*** Opening of Record excerpts ***
/-- RUN: the leader starts or stops the run at a line and a time (R541). -/
def ikRun (port : Nat) (start : Bool) (y t : Nat) (s : State) : State :=
  s.frame port fun s =>
    if s.leads then s
    else
      let s := s.relay port 0x06 (start.toNat :: leBytes 6 y ++ leBytes 8 t)
      let st := s.rd Reg.IK_STATUS_STATE
      let o : Option (Bool × Nat × Nat) := some (start, y, t)
      if start then
        if st ≠ 3 then s
        else if t ≤ s.tb.ns && !s.cast.aborting then s.followRun
        else ({ s with ik := { s.ik with order := o } }).wr Reg.DEV_RUN_STATUS_STARTING 1
      else if st = 4 then ({ s with ik := { s.ik with order := o } }).orderedStop
      else
        -- a start that still waits is taken back
        ({ s with ik := { s.ik with order := none } }).wr Reg.DEV_RUN_STATUS_STARTING 0

def execIkRun (port : Fin 2) (start : Bool) (y : BitVec 48) (t : BitVec 64) (s : State) :
    Host.Outcome State Fault Refusal :=
  .next (s.powered fun s => ikRun port start y.toNat t.toNat s)

/-- HALT of another device (R541). -/
def ikHalt (port cause y : Nat) (s : State) : State :=
  s.frame port fun s =>
    if s.rd Reg.IK_STATUS_STATE = 4 then s.haltRun 2 else s.relay port 0x20 (cause :: leBytes 6 y)

def execIkHalt (port : Fin 2) (cause : BitVec 8) (y : BitVec 48) (s : State) : Host.Outcome State Fault Refusal :=
  .next (s.powered fun s => ikHalt port cause.toNat y.toNat s)

/-- IK_CLEAR: a write of IK_CMD (R541). -/
def ikClear (v : Nat) (s : State) : State :=
  let deaf := !s.on Reg.IKP_STATUS_UP (s.portTo (s.rd Reg.IK_STATUS_LEADER_POS))
  if v.testBit 0 && s.rd Reg.IK_STATUS_STATE == 5 && (s.leads || deaf) then s.ikLink else s

def execIkClear (v : Word) (s : State) : Host.Outcome State Fault Refusal :=
  .next (s.powered fun s => ikClear v.toNat s)

/-! ## KEEP (R545) -/

/-- THIN: the chain's KEEP and its first line. -/
def State.takeThin (s : State) (keep y : Nat) : State :=
  { s with thin := { s.thin with cascade := (s.thin.cascade.filter fun e => e.2 != y) ++ [(keep, y)] } }

/-- The leader takes the lowest KEEP, from the second trigger after it is computed. -/
def State.sendThin (s : State) : State :=
  let keep := s.ik.chain.foldl (fun k e => min k e.2.keep) s.thin.own
  let y := if s.running then s.lt.line - s.lt.owed.length + 1 else 1
  (s.tellAll 0x07 (leBytes 2 keep ++ leBytes 6 y)).takeThin keep y

/-- THIN received by a follower. -/
def ikThin (port keep y : Nat) (s : State) : State :=
  s.frame port fun s => if s.leads then s else (s.relay port 0x07 (leBytes 2 keep ++ leBytes 6 y)).takeThin keep y

def execIkThin (port : Fin 2) (keep : BitVec 16) (y : BitVec 48) (s : State) : Host.Outcome State Fault Refusal :=
  .next (s.powered fun s => ikThin port keep.toNat y.toNat s)

/-- PACE_WINDOW_END (R34, R437): on a cascade each device reports its KEEP, and the leader decides (R545). -/
def paceWindowEndCmd (tokens : List Nat) (s : State) : State :=
  let s := paceWindowEnd tokens s
  if !s.cascaded then s else (s.sendState).when s.leads (·.sendThin)

def execPaceWindowEnd (tokens : List Nat) (s : State) : Host.Outcome State Fault Refusal :=
  .next (s.powered fun s => paceWindowEndCmd tokens s)

/-! ## Cascade commits (R544) -/

/-- COMMIT: a device's report of its resulting digest (`none`), or the leader's refusal or line. -/
def ikCommit (port pos : Nat) (digest : List Nat) (result : Option (Option Nat)) (s : State) : State :=
  s.frame port fun s =>
    match result with
    | none =>
      if !s.leads then s.relay port 0x08 digest
      else
        let s := if s.ik.reports.isEmpty then { s with ik := { s.ik with since := s.tb.ns } } else s
        ({ s with ik := { s.ik with reports := tput pos digest s.ik.reports } }).judgeReports
    | some none => if s.leads then s else (s.relay port 0x08 (digest ++ [1])).cascadeRefused
    | some (some y) => if s.leads then s else (s.relay port 0x08 (digest ++ leBytes 6 y)).cascadeLine y

def execIkCommit (port : Fin 2) (pos : Fin 4) (digest : List Nat) (result : Option (Option (BitVec 48))) (s : State) :
    Host.Outcome State Fault Refusal :=
  .next (s.powered fun s => ikCommit port pos digest (result.map fun r => r.map BitVec.toNat) s)

/-- IK_COMMIT_TIMEOUT: SYNC_MS after the first report some are still missing, and the leader refuses. -/
def ikCommitTimeout (s : State) : State :=
  match s.ik.reports with
  | [] => s
  | r :: _ => if s.leads then (s.tellAll 0x08 (r.2 ++ [1])).cascadeRefused else s

def execIkCommitTimeout (s : State) : Host.Outcome State Fault Refusal := .next (s.powered fun s => ikCommitTimeout s)

/-- IK_COMMIT_LINE_LO_READ: the pair is captured for the agent (R546). -/
def ikCommitLineLoRead (agent sub width : Nat) (s : State) : State :=
  s.readPair agent 0x940 0x40 sub width (s.rdPair Reg.IK_COMMIT_LINE_LO_VALUE Reg.IK_COMMIT_LINE_HI_VALUE)

def execIkCommitLineLoRead (agent : Agent) (sub : Fin 4) (width : Nat) (s : State) :
    Host.Outcome State Fault Refusal :=
  .next (s.powered fun s => ikCommitLineLoRead agent sub width s)

/-! ## Work that crosses a boundary (R545) -/

/-- JOINT: the eastern device's part of the joint of line `y`; too late once the joint has been formed (R549). -/
def ikJoint (y o : Nat) (pixels : List (List Nat × Nat)) (s : State) : State :=
  s.frame 1 fun s =>
    if y < (s.lane 11).next then s else { s with joints := tput y { overlap := o, pixels := pixels } s.joints }

def execIkJoint (y : BitVec 48) (o : Fin 65) (pixels : List (List Nat × Nat)) (s : State) :
    Host.Outcome State Fault Refusal :=
  .next (s.powered fun s => ikJoint y.toNat o pixels s)

/-- DEFECT from the neighbour on a port. -/
def execIkDefect (port : Fin 2) (y : BitVec 48) (cols : List (Bool × Bool)) (s : State) :
    Host.Outcome State Fault Refusal :=
  .next (s.powered fun s => s.frame port fun s => ikDefect port y.toNat cols s)

/-- FRAGMENT from the neighbour on a port: ends, fragment number and first pixel of each run. -/
def execIkFragment (port : Fin 2) (y : BitVec 48) (runs : List (Nat × Nat × Nat × Nat × Nat)) (s : State) :
    Host.Outcome State Fault Refusal :=
  .next (s.powered fun s => s.frame port fun s =>
    ikFragment port y.toNat (runs.map fun r => ⟨r.1, r.2.1, r.2.2.1, r.2.2.2.1, r.2.2.2.2⟩) s)

/-- BLOB_PART from the neighbour on a port. -/
def execIkBlobPart (port : Fin 2) (v : List Nat) (s : State) : Host.Outcome State Fault Refusal :=
  .next (s.powered fun s => s.frame port fun s => ikBlobPart port v s)

/-- The bytes of an ITEM_PART message (R537). -/
def itemPartBytes (p : List Nat) : List Nat :=
  ((p.zip ([4, 8, 8, 8, 2, 2, 4, 2] ++ List.replicate 17 8)).flatMap fun e => leBytes e.2 e.1)

/-- ITEM_PART from the east: added where this device holds X0 of the item, else relayed to the west (R230, R545). -/
def ikItemPartFrame (p : List Nat) (s : State) : State :=
  s.frame 1 fun s =>
    let g := gridOf (s.atLine s.comp.next).rd
    let c := ((p.getD 0 0 + 2 ^ 32 - g.base) % 2 ^ 32) % g.cols
    if !s.westNeighbour || decide (s.xFirst ≤ g.colX c) then ikItemPart p s else s.relay 1 0x14 (itemPartBytes p)

def execIkItemPart (p : List Nat) (s : State) : Host.Outcome State Fault Refusal :=
  .next (s.powered fun s => ikItemPartFrame p s)

end Sys2Proof.Machine
end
*** Close of Record excerpts ***
Directions for this task | Scan the entries above for the line containing "def execIkThin (port", and copy it and all lines after it exactly, down to and including the line containing "commits (R544) -/".

Output of the exercise |
def execIkThin (port : Fin 2) (keep : BitVec 16) (y : BitVec 48) (s : State) : Host.Outcome State Fault Refusal :=
  .next (s.powered fun s => ikThin port keep.toNat y.toNat s)

/-- PACE_WINDOW_END (R34, R437): on a cascade each device reports its KEEP, and the leader decides (R545). -/
def paceWindowEndCmd (tokens : List Nat) (s : State) : State :=
  let s := paceWindowEnd tokens s
  if !s.cascaded then s else (s.sendState).when s.leads (·.sendThin)

def execPaceWindowEnd (tokens : List Nat) (s : State) : Host.Outcome State Fault Refusal :=
  .next (s.powered fun s => paceWindowEndCmd tokens s)

/-! ## Cascade commits (R544) -/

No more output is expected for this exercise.